▸ TASK REQUIREMENTS
Of the lines listed below, return exactly those that run from the line containing "t && !r.left.isEmpty)" through the line containing "with fuel. -/", both included.

▸ DATA FOR PROCESSING
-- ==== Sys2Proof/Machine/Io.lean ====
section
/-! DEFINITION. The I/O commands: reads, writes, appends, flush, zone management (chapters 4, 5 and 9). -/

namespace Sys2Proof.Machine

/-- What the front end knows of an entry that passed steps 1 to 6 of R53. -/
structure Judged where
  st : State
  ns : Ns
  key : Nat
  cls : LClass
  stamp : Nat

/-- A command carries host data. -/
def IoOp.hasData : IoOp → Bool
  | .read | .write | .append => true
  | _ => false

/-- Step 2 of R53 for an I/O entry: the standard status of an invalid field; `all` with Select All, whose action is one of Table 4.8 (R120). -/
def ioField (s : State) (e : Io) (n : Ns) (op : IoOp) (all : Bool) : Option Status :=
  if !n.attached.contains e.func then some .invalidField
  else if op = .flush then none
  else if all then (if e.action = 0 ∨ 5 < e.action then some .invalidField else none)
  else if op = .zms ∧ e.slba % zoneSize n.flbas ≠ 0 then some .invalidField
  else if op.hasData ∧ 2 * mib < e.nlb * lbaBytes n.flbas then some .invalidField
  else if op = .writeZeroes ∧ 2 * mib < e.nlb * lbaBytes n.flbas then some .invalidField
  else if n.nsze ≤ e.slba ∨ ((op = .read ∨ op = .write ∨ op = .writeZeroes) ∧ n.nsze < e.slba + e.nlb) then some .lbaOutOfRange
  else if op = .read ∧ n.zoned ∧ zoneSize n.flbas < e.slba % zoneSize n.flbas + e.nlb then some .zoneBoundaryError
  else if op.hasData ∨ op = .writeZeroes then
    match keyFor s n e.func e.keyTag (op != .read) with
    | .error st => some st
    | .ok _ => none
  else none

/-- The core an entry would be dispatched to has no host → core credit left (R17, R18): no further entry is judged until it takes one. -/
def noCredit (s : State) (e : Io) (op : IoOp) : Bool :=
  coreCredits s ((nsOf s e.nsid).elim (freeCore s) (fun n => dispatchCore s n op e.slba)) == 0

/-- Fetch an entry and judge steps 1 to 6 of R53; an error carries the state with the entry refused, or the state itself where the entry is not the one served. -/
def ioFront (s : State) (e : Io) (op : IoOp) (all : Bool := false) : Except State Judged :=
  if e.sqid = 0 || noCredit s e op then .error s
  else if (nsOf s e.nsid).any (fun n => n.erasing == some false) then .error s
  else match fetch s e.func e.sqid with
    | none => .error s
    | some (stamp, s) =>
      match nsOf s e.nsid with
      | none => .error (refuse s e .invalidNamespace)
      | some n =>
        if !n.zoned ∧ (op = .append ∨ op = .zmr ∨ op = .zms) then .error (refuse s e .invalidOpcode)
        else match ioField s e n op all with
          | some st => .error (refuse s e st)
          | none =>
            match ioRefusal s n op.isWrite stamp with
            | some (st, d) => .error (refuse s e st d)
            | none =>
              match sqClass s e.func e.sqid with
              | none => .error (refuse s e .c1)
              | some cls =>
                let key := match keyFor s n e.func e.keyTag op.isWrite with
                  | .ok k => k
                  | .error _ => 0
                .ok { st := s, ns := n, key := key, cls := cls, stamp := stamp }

* * *

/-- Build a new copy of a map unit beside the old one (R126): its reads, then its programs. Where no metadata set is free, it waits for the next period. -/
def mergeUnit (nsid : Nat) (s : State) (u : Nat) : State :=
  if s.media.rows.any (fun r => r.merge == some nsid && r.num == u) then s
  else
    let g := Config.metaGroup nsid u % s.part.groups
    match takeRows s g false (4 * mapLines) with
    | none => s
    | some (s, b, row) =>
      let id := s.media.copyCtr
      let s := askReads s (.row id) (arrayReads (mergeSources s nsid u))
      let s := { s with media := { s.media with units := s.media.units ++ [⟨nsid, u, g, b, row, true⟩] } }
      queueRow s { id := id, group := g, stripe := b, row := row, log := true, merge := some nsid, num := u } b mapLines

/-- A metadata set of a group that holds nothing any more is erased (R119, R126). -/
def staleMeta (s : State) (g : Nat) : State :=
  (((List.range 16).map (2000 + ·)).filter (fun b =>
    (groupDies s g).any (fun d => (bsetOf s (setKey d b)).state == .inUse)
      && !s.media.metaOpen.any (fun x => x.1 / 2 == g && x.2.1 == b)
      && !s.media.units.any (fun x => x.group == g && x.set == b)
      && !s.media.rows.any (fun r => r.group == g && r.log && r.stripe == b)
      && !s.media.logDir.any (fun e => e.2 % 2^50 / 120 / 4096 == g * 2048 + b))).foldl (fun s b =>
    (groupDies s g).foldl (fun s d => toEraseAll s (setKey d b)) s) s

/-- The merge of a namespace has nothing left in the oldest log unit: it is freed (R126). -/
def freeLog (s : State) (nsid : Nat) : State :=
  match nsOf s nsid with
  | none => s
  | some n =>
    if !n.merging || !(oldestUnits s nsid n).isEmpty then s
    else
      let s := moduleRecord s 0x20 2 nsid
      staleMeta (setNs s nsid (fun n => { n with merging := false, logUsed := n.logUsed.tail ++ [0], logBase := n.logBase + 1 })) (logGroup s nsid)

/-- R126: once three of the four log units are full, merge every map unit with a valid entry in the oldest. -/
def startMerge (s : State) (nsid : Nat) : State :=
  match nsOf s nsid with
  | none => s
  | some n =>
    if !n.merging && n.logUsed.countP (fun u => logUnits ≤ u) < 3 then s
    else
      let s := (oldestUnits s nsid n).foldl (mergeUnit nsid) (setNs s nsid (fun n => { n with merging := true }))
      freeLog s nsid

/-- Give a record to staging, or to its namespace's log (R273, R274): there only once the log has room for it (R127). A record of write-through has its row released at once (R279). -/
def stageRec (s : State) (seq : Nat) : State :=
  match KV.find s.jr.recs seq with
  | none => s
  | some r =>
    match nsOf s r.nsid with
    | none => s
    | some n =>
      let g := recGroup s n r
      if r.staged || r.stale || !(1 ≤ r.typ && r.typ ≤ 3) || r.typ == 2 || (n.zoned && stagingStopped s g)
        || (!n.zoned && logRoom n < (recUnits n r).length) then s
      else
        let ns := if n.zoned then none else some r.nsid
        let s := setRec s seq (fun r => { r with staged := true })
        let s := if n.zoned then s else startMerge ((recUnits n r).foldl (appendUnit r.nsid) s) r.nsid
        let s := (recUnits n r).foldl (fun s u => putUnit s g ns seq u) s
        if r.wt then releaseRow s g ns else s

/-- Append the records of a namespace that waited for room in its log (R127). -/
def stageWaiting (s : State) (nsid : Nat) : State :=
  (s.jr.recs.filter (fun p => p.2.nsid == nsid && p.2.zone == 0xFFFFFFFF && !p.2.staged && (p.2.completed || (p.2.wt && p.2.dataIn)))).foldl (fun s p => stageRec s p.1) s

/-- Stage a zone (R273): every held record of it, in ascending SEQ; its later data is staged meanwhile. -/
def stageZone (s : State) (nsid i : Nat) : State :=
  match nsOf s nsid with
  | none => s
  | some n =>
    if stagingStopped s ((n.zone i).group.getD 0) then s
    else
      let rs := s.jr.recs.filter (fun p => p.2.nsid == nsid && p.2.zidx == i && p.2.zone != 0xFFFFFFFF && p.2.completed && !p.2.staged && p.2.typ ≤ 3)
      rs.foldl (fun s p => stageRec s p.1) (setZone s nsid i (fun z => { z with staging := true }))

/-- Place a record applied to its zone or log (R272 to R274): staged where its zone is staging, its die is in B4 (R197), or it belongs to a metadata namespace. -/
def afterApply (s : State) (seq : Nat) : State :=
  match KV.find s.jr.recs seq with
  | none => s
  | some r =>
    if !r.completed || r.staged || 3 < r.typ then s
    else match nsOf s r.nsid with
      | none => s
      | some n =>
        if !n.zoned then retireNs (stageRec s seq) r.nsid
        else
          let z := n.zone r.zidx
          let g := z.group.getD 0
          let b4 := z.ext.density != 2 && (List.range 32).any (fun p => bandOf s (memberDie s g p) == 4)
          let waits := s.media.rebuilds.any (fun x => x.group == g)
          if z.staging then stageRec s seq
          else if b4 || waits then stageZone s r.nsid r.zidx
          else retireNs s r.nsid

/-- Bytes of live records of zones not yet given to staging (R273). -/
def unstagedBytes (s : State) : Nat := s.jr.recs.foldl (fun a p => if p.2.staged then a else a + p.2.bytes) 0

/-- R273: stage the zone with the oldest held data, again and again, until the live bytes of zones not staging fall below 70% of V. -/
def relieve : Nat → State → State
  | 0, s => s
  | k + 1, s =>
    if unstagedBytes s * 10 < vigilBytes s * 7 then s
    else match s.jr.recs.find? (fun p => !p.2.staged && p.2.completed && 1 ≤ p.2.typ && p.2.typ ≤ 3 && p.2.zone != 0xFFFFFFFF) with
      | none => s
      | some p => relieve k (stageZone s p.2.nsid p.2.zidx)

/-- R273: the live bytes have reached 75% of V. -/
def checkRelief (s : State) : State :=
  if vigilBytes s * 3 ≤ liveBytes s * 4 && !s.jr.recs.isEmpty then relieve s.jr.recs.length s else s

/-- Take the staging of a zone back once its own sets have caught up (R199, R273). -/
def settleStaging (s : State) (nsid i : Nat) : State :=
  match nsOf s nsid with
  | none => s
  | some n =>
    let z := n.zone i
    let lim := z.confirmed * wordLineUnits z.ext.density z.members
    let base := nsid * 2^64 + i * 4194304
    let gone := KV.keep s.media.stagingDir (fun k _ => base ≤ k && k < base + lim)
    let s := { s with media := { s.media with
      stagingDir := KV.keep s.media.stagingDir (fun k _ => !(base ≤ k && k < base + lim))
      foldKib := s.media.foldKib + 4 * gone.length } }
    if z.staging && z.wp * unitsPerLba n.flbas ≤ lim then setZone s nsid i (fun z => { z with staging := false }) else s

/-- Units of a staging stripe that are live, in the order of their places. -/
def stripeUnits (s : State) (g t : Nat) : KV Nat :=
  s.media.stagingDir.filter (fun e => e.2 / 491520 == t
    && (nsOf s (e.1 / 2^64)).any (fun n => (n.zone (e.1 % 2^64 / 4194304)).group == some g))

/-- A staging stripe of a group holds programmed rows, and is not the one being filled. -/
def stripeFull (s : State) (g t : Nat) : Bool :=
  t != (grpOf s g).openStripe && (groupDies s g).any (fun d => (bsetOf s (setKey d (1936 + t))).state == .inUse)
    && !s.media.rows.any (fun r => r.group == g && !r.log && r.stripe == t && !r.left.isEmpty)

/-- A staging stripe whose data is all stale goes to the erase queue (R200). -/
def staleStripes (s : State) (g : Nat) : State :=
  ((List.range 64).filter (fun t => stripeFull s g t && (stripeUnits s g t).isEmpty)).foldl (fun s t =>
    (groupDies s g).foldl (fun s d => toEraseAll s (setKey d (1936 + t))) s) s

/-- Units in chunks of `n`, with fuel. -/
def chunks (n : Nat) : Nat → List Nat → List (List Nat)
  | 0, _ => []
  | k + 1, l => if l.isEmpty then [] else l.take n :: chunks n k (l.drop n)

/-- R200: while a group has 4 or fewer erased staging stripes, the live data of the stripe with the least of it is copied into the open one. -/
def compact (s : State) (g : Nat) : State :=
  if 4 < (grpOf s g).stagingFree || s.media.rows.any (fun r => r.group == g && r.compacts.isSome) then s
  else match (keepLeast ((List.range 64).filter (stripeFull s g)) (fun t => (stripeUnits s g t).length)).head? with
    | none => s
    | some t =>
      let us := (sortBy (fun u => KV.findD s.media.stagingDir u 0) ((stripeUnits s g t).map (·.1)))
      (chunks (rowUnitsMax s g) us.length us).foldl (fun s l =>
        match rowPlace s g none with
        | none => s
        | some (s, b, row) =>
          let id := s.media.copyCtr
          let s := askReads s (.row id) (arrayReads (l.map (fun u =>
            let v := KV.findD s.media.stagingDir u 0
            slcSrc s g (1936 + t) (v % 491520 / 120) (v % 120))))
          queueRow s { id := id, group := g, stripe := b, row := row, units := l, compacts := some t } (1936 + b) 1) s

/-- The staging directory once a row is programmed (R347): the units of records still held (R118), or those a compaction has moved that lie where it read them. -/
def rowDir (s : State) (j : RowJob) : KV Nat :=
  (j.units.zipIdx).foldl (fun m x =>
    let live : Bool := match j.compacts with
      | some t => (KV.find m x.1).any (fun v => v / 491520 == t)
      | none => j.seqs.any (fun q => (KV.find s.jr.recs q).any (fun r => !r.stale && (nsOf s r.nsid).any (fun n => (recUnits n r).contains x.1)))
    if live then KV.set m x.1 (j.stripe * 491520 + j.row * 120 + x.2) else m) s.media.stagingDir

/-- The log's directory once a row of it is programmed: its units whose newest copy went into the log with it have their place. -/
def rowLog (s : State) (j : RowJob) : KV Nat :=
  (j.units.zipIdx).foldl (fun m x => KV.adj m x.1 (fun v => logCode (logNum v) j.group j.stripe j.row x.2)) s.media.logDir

▸ EXERCISE SOLUTION
    && !s.media.rows.any (fun r => r.group == g && !r.log && r.stripe == t && !r.left.isEmpty)

/-- A staging stripe whose data is all stale goes to the erase queue (R200). -/
def staleStripes (s : State) (g : Nat) : State :=
  ((List.range 64).filter (fun t => stripeFull s g t && (stripeUnits s g t).isEmpty)).foldl (fun s t =>
    (groupDies s g).foldl (fun s d => toEraseAll s (setKey d (1936 + t))) s) s

/-- Units in chunks of `n`, with fuel. -/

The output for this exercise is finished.